Le parole sono pietre, come ci ha insegnato Carlo Levi. Ma sono pure ambigue, duttili, scivolose. Tagliano, lasciando il segno. E distraggono, sviano, tradiscono. Ulisse, che di quest’attitudine è astuto maestro, si fa legare all’albero della nave, per non cedere alla malia delle Sirene.

Le parole, insomma, sono salvifiche, divine. E pericolose. Vanno dunque usate con cautela. E con conoscenza. La parole vanno rispettate.

Ecco perché, proprio in tempi incerti e sdrucciolevoli, è necessario anche concentrarsi sulle parole. E imparare a usarle. Una questione di civiltà. E, in fin dei conti, di buon uso della Retorica, come sapevano bene Aristotele e poi Cicerone. E cioè di democrazia (ai dittatori e agli impostori, le parole libere e critiche non piacciono affatto). Una questione di responsabilità.

“Non sappiamo da dove inizi il male, se dalle parole o dalle cose, ma quando le parole si corrompono e i significati diventano incerti, anche il senso delle nostre azioni e delle nostre opere diviene insicuro. Le cose si appoggiano sui loro nomi e viceversa”, sostiene Octavio Paz, scrittore messicano, premio Nobel per la Letteratura nel 1990. E, ancora più netto: “Un paese si corrompe quando si corrompe la sua sintassi”. La sua è una lezione culturale e civile che ancora risuona.
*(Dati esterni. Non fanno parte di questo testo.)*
-- ==== Sys2Proof/Certificates/Slice0/Obligations.lean ====
section
/-!
DEFINITION. The statements about the RB48, family by family. `Runs i s P` says that command `i` answers a next state of which `P`
holds; `OnlyIn ps s t` that nothing but the named parts of the state changed; `RegsBut as s t` that no register beside those at
`as` changed.
-/
open Sys2Proof Sys2Proof.Machine Sys2Proof.Machine.RegMap

/-! The block. -/

/-- A step runs the command at the front of the queue on the state with the queue's rest. -/
def Obligations.StepRunsTheFrontCommand : Prop :=
  ∀ (c : Instr) (rest : List Instr) (s : State),
    step { s with pending := c :: rest } = exec c { s with pending := rest }

/-- Every command answers a next state, in every state, and leaves the queue as it is. -/
def Obligations.EveryCommandCompletes : Prop :=
  ∀ (c : Instr) (s : State), Runs c s fun t => t.pending = s.pending

/-- With no command waiting one microsecond passes (log entry 1, the model's choice): time goes on by 1,000 ns and the capture
tick by one in RUN, IDLE and SLEEP, in no state that is held in reset or OFF, and connection memory and the pools stand. -/
def Obligations.IdleStepIsOneMicrosecond : Prop :=
  ∀ s : State, s.pending = [] → ∃ t, step s = .next t ∧ t.conn = s.conn ∧ t.pools = s.pools ∧ t.pending = [] ∧
    (s.dev.boot = .held ∨ s.dev.boot = .off → t = s) ∧
    (s.dev.boot ≠ .held → s.dev.boot ≠ .off → t.dev.time = s.dev.time + 1000 ∧
      t.dev.capTick = if s.dev.pwrState < 3 then s.dev.capTick + 1 else s.dev.capTick)

/-- Connection memory and the carrier base tables are in canonical form right after reset, with nothing listed. -/
def Obligations.InvariantAtReset : Prop :=
  Inv State.reset ∧ State.reset.conn.pages = [] ∧ State.reset.conn.bases = [] ∧ State.reset.pending = []

/-- Every step keeps connection memory and the carrier base tables in canonical form, within 5,120 slots and 48 carriers of two
pages and two directions, with no reserved bit set, every flow slot index below 320 and every base below 5,120. -/
def Obligations.StepKeepsTheInvariant : Prop :=
  ∀ s t : State, Inv s → step s = .next t → Inv t


/-- The commands that reach connection memory: page copies, flow commands, writes and the rows that serve writes which waited,
and the resets of the whole device. -/
def reachesConn : Instr → Bool
  | .pageCopyDone | .flowCreate _ _ _ | .flowDelete _ | .registerWrite _ _ _ _ | .broadcastWrite _ _ _ | .stateTransitionDone
  | .regionReady _ | .dieWindowResetEnd _ | .powerOnReset | .suppliesRemoved | .resetNFall | .zeroizationDone
  | .deviceResetCommand _ => true
  | _ => false

/-- Connection memory and the carrier base tables change by no other command: no event, message or register of another family
reaches them (R16, R71). -/
def Obligations.ConnectionMemoryFrame : Prop :=
  ∀ (c : Instr) (s : State), reachesConn c = false → Runs c s fun t => t.conn = s.conn

/-! Accesses, clusters and dies (chapters 0, 1). -/

/-- A rejected write changes no register but the REJ_STAT of the window that holds the register, whose rej is set (more when rej was
set already, the word of the first one otherwise), and sends one record with the address and the data to the owner's event ring. -/
def Obligations.RejectedWriteIsRecorded : Prop :=
  ∀ (s : State) (m : Master) (a : Addr) (w : Word) (win : Window),
    windowOf a.toNat = some win → Rejected s m a.toNat w →
    Runs (.registerWrite m .bar0 a w) s fun t =>
      t.dev.bit win.rej 0 = true ∧ RegsBut [win.rej] s t ∧ OnlyIn (.regs :: recordParts) s t ∧
      (s.dev.bit win.rej 0 = false → t.dev.fld win.rej ⟨8, 20⟩ = (a.toNat - win.base) / 4 % 2 ^ 20 ∧
        t.dev.bit win.rej 1 = s.dev.bit win.rej 1) ∧
      (s.dev.bit win.rej 0 = true → t.dev.bit win.rej 1 = true ∧ t.dev.fld win.rej ⟨8, 20⟩ = s.dev.fld win.rej ⟨8, 20⟩) ∧
      (EventRoom s 0 → Recorded s t 0 ⟨.reject, 0, win.die, 0, 0, [a.toNat, w.toNat]⟩)

/-- An access that is no naturally aligned word is discarded and counted, and a read then completes with all ones. -/
def Obligations.MisalignedAccessIsDiscarded : Prop :=
  ∀ (s : State) (bar : Bar) (read : Bool), s.dev.barOpen = true →
    Runs (.misalignedAccess bar read) s fun t =>
      t.dev.fld aHiDisc ⟨0, 16⟩ = min 0xFFFF (s.dev.fld aHiDisc ⟨0, 16⟩ + 1) ∧ RegsBut [aHiDisc] s t ∧
      OnlyIn [.regs, .out] s t ∧
      t.dev.out = if read then .reply .pcie 0xFFFFFFFF#32 :: s.dev.out else s.dev.out

/-- A write of cluster configuration changes the shadow copy alone: the stored word is the one its access codes give, and every
active word stands. A write of the scratch register stores the word. -/
def Obligations.ConfigurationWritesTheShadow : Prop :=
  (∀ (s : State) (m : Master) (a : Addr) (w : Word) (e : RegDesc) (is : List Nat),
    s.reaches m a.toNat = some (e, is) → s.dev.writeBad m e is a.toNat w {} = false → e.cl ≠ .none →
    Runs (.registerWrite m .bar0 a w) s fun t =>
      t.dev.reg a.toNat = RegMap.written e (s.dev.reg a.toNat) w ∧ t.dev.act = s.dev.act ∧ t.dev.actRx = s.dev.actRx ∧
      RegsBut [a.toNat] s t ∧ t.conn = s.conn) ∧
  (∀ (s : State) (m : Master) (w : Word), Accepted s m 4 w →
    Runs (.registerWrite m .bar0 4 w) s fun t => t.dev.reg 4 = w ∧ RegsBut [4] s t ∧ OnlyIn [.regs] s t)

/-- The word at offset `off` of every carrier in `ms` can be written with `w`. -/
abbrev everyMember (s : State) (m : Master) (ms : List Nat) (off : Nat) (w : Word) : Prop :=
  ∀ c ∈ ms, s.dev.memberSkipped 0 c true = false ∧ Accepted s m (carrBase c + off) w

/-- A broadcast through a carrier aperture: a write that no member rejects is stored at every member; a read answers with the
lowest-numbered member's word and records a disagreement; a group with an empty mask is only noted. -/
def Obligations.BroadcastsReachEveryMember : Prop :=
  (∀ (s : State) (m : Master) (i : Fin 29) (w : Word),
    s.dev.apMembers i ≠ [] → everyMember s m (s.dev.apMembers i) 0x10 w →
    Runs (.broadcastWrite m (BitVec.ofNat 26 (0x2000000 + i * 0x20000 + 0x10)) w) s fun t =>
      (∀ c ∈ s.dev.apMembers i, t.dev.fld (aCarrSym c) ⟨0, 11⟩ = Fld.get ⟨0, 11⟩ w ∧
        t.dev.fld (aCarrSym c) ⟨16, 5⟩ = Fld.get ⟨16, 5⟩ w) ∧
      RegsBut ((s.dev.apMembers i).map aCarrSym) s t ∧ OnlyIn [.regs] s t) ∧
  (∀ (s : State) (m : Master) (i : Fin 29) (v : Word),
    s.dev.apMembers i ≠ [] → (∀ c ∈ s.dev.apMembers i, s.dev.memberSkipped 0 c false = false ∧ Readable s m (carrBase c + 0x10)) →
    s.dev.reg (aCarrSym ((s.dev.apMembers i).headD 0)) = v →
    Runs (.broadcastRead m (BitVec.ofNat 26 (0x2000000 + i * 0x20000 + 0x10))) s fun t =>
      t.dev.out = .reply m v :: s.dev.out ∧ RegsBut [aBcStat] s t ∧ OnlyIn [.regs, .out] s t ∧
      ((∃ c ∈ s.dev.apMembers i, s.dev.reg (aCarrSym c) ≠ v) → t.dev.bit aBcStat 0 = true ∧ t.dev.fld aBcStat ⟨8, 5⟩ = i) ∧
      ((∀ c ∈ s.dev.apMembers i, s.dev.reg (aCarrSym c) = v) → t.dev.reg aBcStat = s.dev.reg aBcStat)) ∧
  (∀ (s : State) (m : Master) (n : Fin 16),
    s.open m = true → s.dev.groupMembers n = [] →
    Runs (.broadcastRead m (BitVec.ofNat 26 (0x2000000 + (13 + n) * 0x20000 + 0x10))) s fun t =>
      t.dev.bit aBcStat 1 = true ∧ RegsBut [aBcStat] s t ∧ OnlyIn [.regs, .out] s t ∧ t.dev.out = .reply m 0#32 :: s.dev.out)

/-- A commit is requested, refused at its boundary by the consistency check, or taken; a cluster reset holds until it ends. -/
def Obligations.CommitAndClusterReset : Prop :=
  (∀ (s : State) (m : Master) (k : Cluster), Accepted s m (cmtAddr k) 1 → s.dev.cmtPending k = false →
    Runs (.commitRequest m k) s fun t =>
      t.dev.bit (cmtAddr k) 0 = true ∧ t.dev.cmtPending k = true ∧ RegsBut [cmtAddr k] s t ∧ OnlyIn [.regs, .clus] s t) ∧
  (∀ (s : State) (m : Master) (k : Cluster) (req : Bool), Accepted s m (cmtAddr k) (if req then 9 else 8) →
    Runs (.clusterReset m k req) s fun t =>
      (t.dev.cluster (clusterCode k)).reset = true ∧ t.dev.reg (cmtAddr k) = 0 ∧
      (t.dev.cluster (clusterCode k)).locked = false ∧ t.conn = s.conn) ∧
  (∀ (s : State) (k : Cluster),
    Runs (.clusterResetEnd k) s fun t => (t.dev.cluster (clusterCode k)).reset = false ∧ OnlyIn [.clus] s t ∧
      ∀ j ≠ clusterCode k, t.dev.cluster j = s.dev.cluster j)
Le parole, è vero, risentono dei cambiamenti del tempo. E la lingua è un meccanismo mobile, che si evolve, come ci hanno insegnato Antonio Gramsci, don Lorenzo Milani, Pier Paolo Pasolini e Tullio De Mauro. Ma l’evoluzione è tutt’altro che il degrado d’una lingua e la sua riduzione a stereotipi e banalità.

La lingua è un prodotto meticcio, risente di altre lingue, ne incorpora vocaboli e strutture sintattiche, costruisce così forme espressive nuove. Ha una natura open source. E contemporaneamente ha un’identità forte, radicata ma anche mobile e molteplice, come tutte le identità aperte e fertili, peraltro. Quell’identità va dunque conosciuta, studiata, seguita con accortezza. Tra la modifica e la corruzione d’una lingua, c’è differenza.

Nell’anno del settimo centenario di Dante, rileggerlo significa vale ragionare sulla lingua (proprio lui ne era stato uno straordinario innovatore) e sulle evoluzioni, ma stando attenti a non cadere nella trappola banale degli adattamenti scarsi di senso e funzione. Meglio il racconto, d’uno storytelling. Meglio consegnare, che “deliverare”.

Mario Draghi, uomo d’esperienza e di cultura internazionale, un ottimo ed elegante uso dell’inglese, ha ammonito anche lui sull’ossessione linguistica di far finta di parlare inglese, soprattutto nei gerghi delle tecnologie digitali e dell’economia, adulterando l’italiano.

Così, vale davvero la pena provare a stare in silenzio, senza “mutarsi”. E imparare a costruire e nominare meglio i cambiamenti.